▶ [WHAT THE EXERCISE ASKS]
Your answer should be the exact lines of the data below from the one containing "v).swc = s.swc := rfl" through the one containing "v).hlt = s.hlt := rfl"; please include nothing else.

▶ [GIVEN RECORDS]

-- ==== Sys2Proof/Laws/State.lean ====
section
/-! SUPPORT. What each update of the state leaves of each field, so that no later proof unfolds a record update. -/

namespace Sys2Proof.Machine

variable (s : State)

/-! ### State.wr changes `regs` alone -/

@[simp] theorem State.wr_pending (a : Nat) (v : Word) : (s.wr a v).pending = s.pending := rfl
@[simp] theorem State.wr_mem (a : Nat) (v : Word) : (s.wr a v).mem = s.mem := rfl
@[simp] theorem State.wr_bad (a : Nat) (v : Word) : (s.wr a v).bad = s.bad := rfl
@[simp] theorem State.wr_fresh (a : Nat) (v : Word) : (s.wr a v).fresh = s.fresh := rfl
@[simp] theorem State.wr_sys (a : Nat) (v : Word) : (s.wr a v).sys = s.sys := rfl
@[simp] theorem State.wr_mason (a : Nat) (v : Word) : (s.wr a v).mason = s.mason := rfl
@[simp] theorem State.wr_acl (a : Nat) (v : Word) : (s.wr a v).acl = s.acl := rfl
@[simp] theorem State.wr_tim (a : Nat) (v : Word) : (s.wr a v).tim = s.tim := rfl
@[simp] theorem State.wr_swc (a : Nat) (v : Word) : (s.wr a v).swc = s.swc := rfl
@[simp] theorem State.wr_prs (a : Nat) (v : Word) : (s.wr a v).prs = s.prs := rfl
@[simp] theorem State.wr_rul (a : Nat) (v : Word) : (s.wr a v).rul = s.rul := rfl
@[simp] theorem State.wr_tmg (a : Nat) (v : Word) : (s.wr a v).tmg = s.tmg := rfl
@[simp] theorem State.wr_eth (a : Nat) (v : Word) : (s.wr a v).eth = s.eth := rfl
@[simp] theorem State.wr_cln (a : Nat) (v : Word) : (s.wr a v).cln = s.cln := rfl
@[simp] theorem State.wr_gwy (a : Nat) (v : Word) : (s.wr a v).gwy = s.gwy := rfl
@[simp] theorem State.wr_cru (a : Nat) (v : Word) : (s.wr a v).cru = s.cru := rfl
@[simp] theorem State.wr_qry (a : Nat) (v : Word) : (s.wr a v).qry = s.qry := rfl
@[simp] theorem State.wr_lsc (a : Nat) (v : Word) : (s.wr a v).lsc = s.lsc := rfl
@[simp] theorem State.wr_ord (a : Nat) (v : Word) : (s.wr a v).ord = s.ord := rfl
@[simp] theorem State.wr_lch (a : Nat) (v : Word) : (s.wr a v).lch = s.lch := rfl
@[simp] theorem State.wr_key (a : Nat) (v : Word) : (s.wr a v).key = s.key := rfl
@[simp] theorem State.wr_hbr (a : Nat) (v : Word) : (s.wr a v).hbr = s.hbr := rfl
@[simp] theorem State.wr_hlt (a : Nat) (v : Word) : (s.wr a v).hlt = s.hlt := rfl
@[simp] theorem State.wr_cpu (a : Nat) (v : Word) : (s.wr a v).cpu = s.cpu := rfl
@[simp] theorem State.wr_notices (a : Nat) (v : Word) : (s.wr a v).notices = s.notices := rfl
@[simp] theorem State.wr_rdB (a : Nat) (v : Word) (r : Nat) : (s.wr a v).rdB r = s.rdB r := rfl

/-! ### State.wrB changes `mem` alone -/

@[simp] theorem State.wrB_pending (a : Nat) (b : Byte) : (s.wrB a b).pending = s.pending := rfl
@[simp] theorem State.wrB_regs (a : Nat) (b : Byte) : (s.wrB a b).regs = s.regs := rfl
@[simp] theorem State.wrB_fresh (a : Nat) (b : Byte) : (s.wrB a b).fresh = s.fresh := rfl
@[simp] theorem State.wrB_sys (a : Nat) (b : Byte) : (s.wrB a b).sys = s.sys := rfl
@[simp] theorem State.wrB_mason (a : Nat) (b : Byte) : (s.wrB a b).mason = s.mason := rfl
@[simp] theorem State.wrB_acl (a : Nat) (b : Byte) : (s.wrB a b).acl = s.acl := rfl
@[simp] theorem State.wrB_tim (a : Nat) (b : Byte) : (s.wrB a b).tim = s.tim := rfl
@[simp] theorem State.wrB_swc (a : Nat) (b : Byte) : (s.wrB a b).swc = s.swc := rfl
@[simp] theorem State.wrB_prs (a : Nat) (b : Byte) : (s.wrB a b).prs = s.prs := rfl
@[simp] theorem State.wrB_rul (a : Nat) (b : Byte) : (s.wrB a b).rul = s.rul := rfl
@[simp] theorem State.wrB_tmg (a : Nat) (b : Byte) : (s.wrB a b).tmg = s.tmg := rfl
@[simp] theorem State.wrB_eth (a : Nat) (b : Byte) : (s.wrB a b).eth = s.eth := rfl
@[simp] theorem State.wrB_cln (a : Nat) (b : Byte) : (s.wrB a b).cln = s.cln := rfl
@[simp] theorem State.wrB_gwy (a : Nat) (b : Byte) : (s.wrB a b).gwy = s.gwy := rfl
@[simp] theorem State.wrB_cru (a : Nat) (b : Byte) : (s.wrB a b).cru = s.cru := rfl
@[simp] theorem State.wrB_qry (a : Nat) (b : Byte) : (s.wrB a b).qry = s.qry := rfl
@[simp] theorem State.wrB_lsc (a : Nat) (b : Byte) : (s.wrB a b).lsc = s.lsc := rfl
@[simp] theorem State.wrB_ord (a : Nat) (b : Byte) : (s.wrB a b).ord = s.ord := rfl
@[simp] theorem State.wrB_lch (a : Nat) (b : Byte) : (s.wrB a b).lch = s.lch := rfl
@[simp] theorem State.wrB_key (a : Nat) (b : Byte) : (s.wrB a b).key = s.key := rfl
@[simp] theorem State.wrB_hbr (a : Nat) (b : Byte) : (s.wrB a b).hbr = s.hbr := rfl
@[simp] theorem State.wrB_hlt (a : Nat) (b : Byte) : (s.wrB a b).hlt = s.hlt := rfl
@[simp] theorem State.wrB_cpu (a : Nat) (b : Byte) : (s.wrB a b).cpu = s.cpu := rfl
@[simp] theorem State.wrB_notices (a : Nat) (b : Byte) : (s.wrB a b).notices = s.notices := rfl
@[simp] theorem State.wrB_rd (a : Nat) (b : Byte) (r : Nat) : (s.wrB a b).rd r = s.rd r := rfl

/-! ### State.sf changes `regs` alone -/

@[simp] theorem State.sf_pending (a hi lo n : Nat) : (s.sf a hi lo n).pending = s.pending := rfl
@[simp] theorem State.sf_mem (a hi lo n : Nat) : (s.sf a hi lo n).mem = s.mem := rfl
@[simp] theorem State.sf_bad (a hi lo n : Nat) : (s.sf a hi lo n).bad = s.bad := rfl
@[simp] theorem State.sf_fresh (a hi lo n : Nat) : (s.sf a hi lo n).fresh = s.fresh := rfl
@[simp] theorem State.sf_sys (a hi lo n : Nat) : (s.sf a hi lo n).sys = s.sys := rfl
@[simp] theorem State.sf_mason (a hi lo n : Nat) : (s.sf a hi lo n).mason = s.mason := rfl
@[simp] theorem State.sf_acl (a hi lo n : Nat) : (s.sf a hi lo n).acl = s.acl := rfl
@[simp] theorem State.sf_tim (a hi lo n : Nat) : (s.sf a hi lo n).tim = s.tim := rfl
@[simp] theorem State.sf_swc (a hi lo n : Nat) : (s.sf a hi lo n).swc = s.swc := rfl
@[simp] theorem State.sf_prs (a hi lo n : Nat) : (s.sf a hi lo n).prs = s.prs := rfl
@[simp] theorem State.sf_rul (a hi lo n : Nat) : (s.sf a hi lo n).rul = s.rul := rfl
@[simp] theorem State.sf_tmg (a hi lo n : Nat) : (s.sf a hi lo n).tmg = s.tmg := rfl
@[simp] theorem State.sf_eth (a hi lo n : Nat) : (s.sf a hi lo n).eth = s.eth := rfl
@[simp] theorem State.sf_cln (a hi lo n : Nat) : (s.sf a hi lo n).cln = s.cln := rfl
@[simp] theorem State.sf_gwy (a hi lo n : Nat) : (s.sf a hi lo n).gwy = s.gwy := rfl
@[simp] theorem State.sf_cru (a hi lo n : Nat) : (s.sf a hi lo n).cru = s.cru := rfl
@[simp] theorem State.sf_qry (a hi lo n : Nat) : (s.sf a hi lo n).qry = s.qry := rfl
@[simp] theorem State.sf_lsc (a hi lo n : Nat) : (s.sf a hi lo n).lsc = s.lsc := rfl
@[simp] theorem State.sf_ord (a hi lo n : Nat) : (s.sf a hi lo n).ord = s.ord := rfl
@[simp] theorem State.sf_lch (a hi lo n : Nat) : (s.sf a hi lo n).lch = s.lch := rfl
@[simp] theorem State.sf_key (a hi lo n : Nat) : (s.sf a hi lo n).key = s.key := rfl
@[simp] theorem State.sf_hbr (a hi lo n : Nat) : (s.sf a hi lo n).hbr = s.hbr := rfl
@[simp] theorem State.sf_hlt (a hi lo n : Nat) : (s.sf a hi lo n).hlt = s.hlt := rfl
@[simp] theorem State.sf_cpu (a hi lo n : Nat) : (s.sf a hi lo n).cpu = s.cpu := rfl
@[simp] theorem State.sf_notices (a hi lo n : Nat) : (s.sf a hi lo n).notices = s.notices := rfl
@[simp] theorem State.sf_rdB (a hi lo n : Nat) (r : Nat) : (s.sf a hi lo n).rdB r = s.rdB r := rfl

▶ [EXPECTED ANSWER]
@[simp] theorem State.wr_swc (a : Nat) (v : Word) : (s.wr a v).swc = s.swc := rfl
@[simp] theorem State.wr_prs (a : Nat) (v : Word) : (s.wr a v).prs = s.prs := rfl
@[simp] theorem State.wr_rul (a : Nat) (v : Word) : (s.wr a v).rul = s.rul := rfl
@[simp] theorem State.wr_tmg (a : Nat) (v : Word) : (s.wr a v).tmg = s.tmg := rfl
@[simp] theorem State.wr_eth (a : Nat) (v : Word) : (s.wr a v).eth = s.eth := rfl
@[simp] theorem State.wr_cln (a : Nat) (v : Word) : (s.wr a v).cln = s.cln := rfl
@[simp] theorem State.wr_gwy (a : Nat) (v : Word) : (s.wr a v).gwy = s.gwy := rfl
@[simp] theorem State.wr_cru (a : Nat) (v : Word) : (s.wr a v).cru = s.cru := rfl
@[simp] theorem State.wr_qry (a : Nat) (v : Word) : (s.wr a v).qry = s.qry := rfl
@[simp] theorem State.wr_lsc (a : Nat) (v : Word) : (s.wr a v).lsc = s.lsc := rfl
@[simp] theorem State.wr_ord (a : Nat) (v : Word) : (s.wr a v).ord = s.ord := rfl
@[simp] theorem State.wr_lch (a : Nat) (v : Word) : (s.wr a v).lch = s.lch := rfl
@[simp] theorem State.wr_key (a : Nat) (v : Word) : (s.wr a v).key = s.key := rfl
@[simp] theorem State.wr_hbr (a : Nat) (v : Word) : (s.wr a v).hbr = s.hbr := rfl
@[simp] theorem State.wr_hlt (a : Nat) (v : Word) : (s.wr a v).hlt = s.hlt := rfl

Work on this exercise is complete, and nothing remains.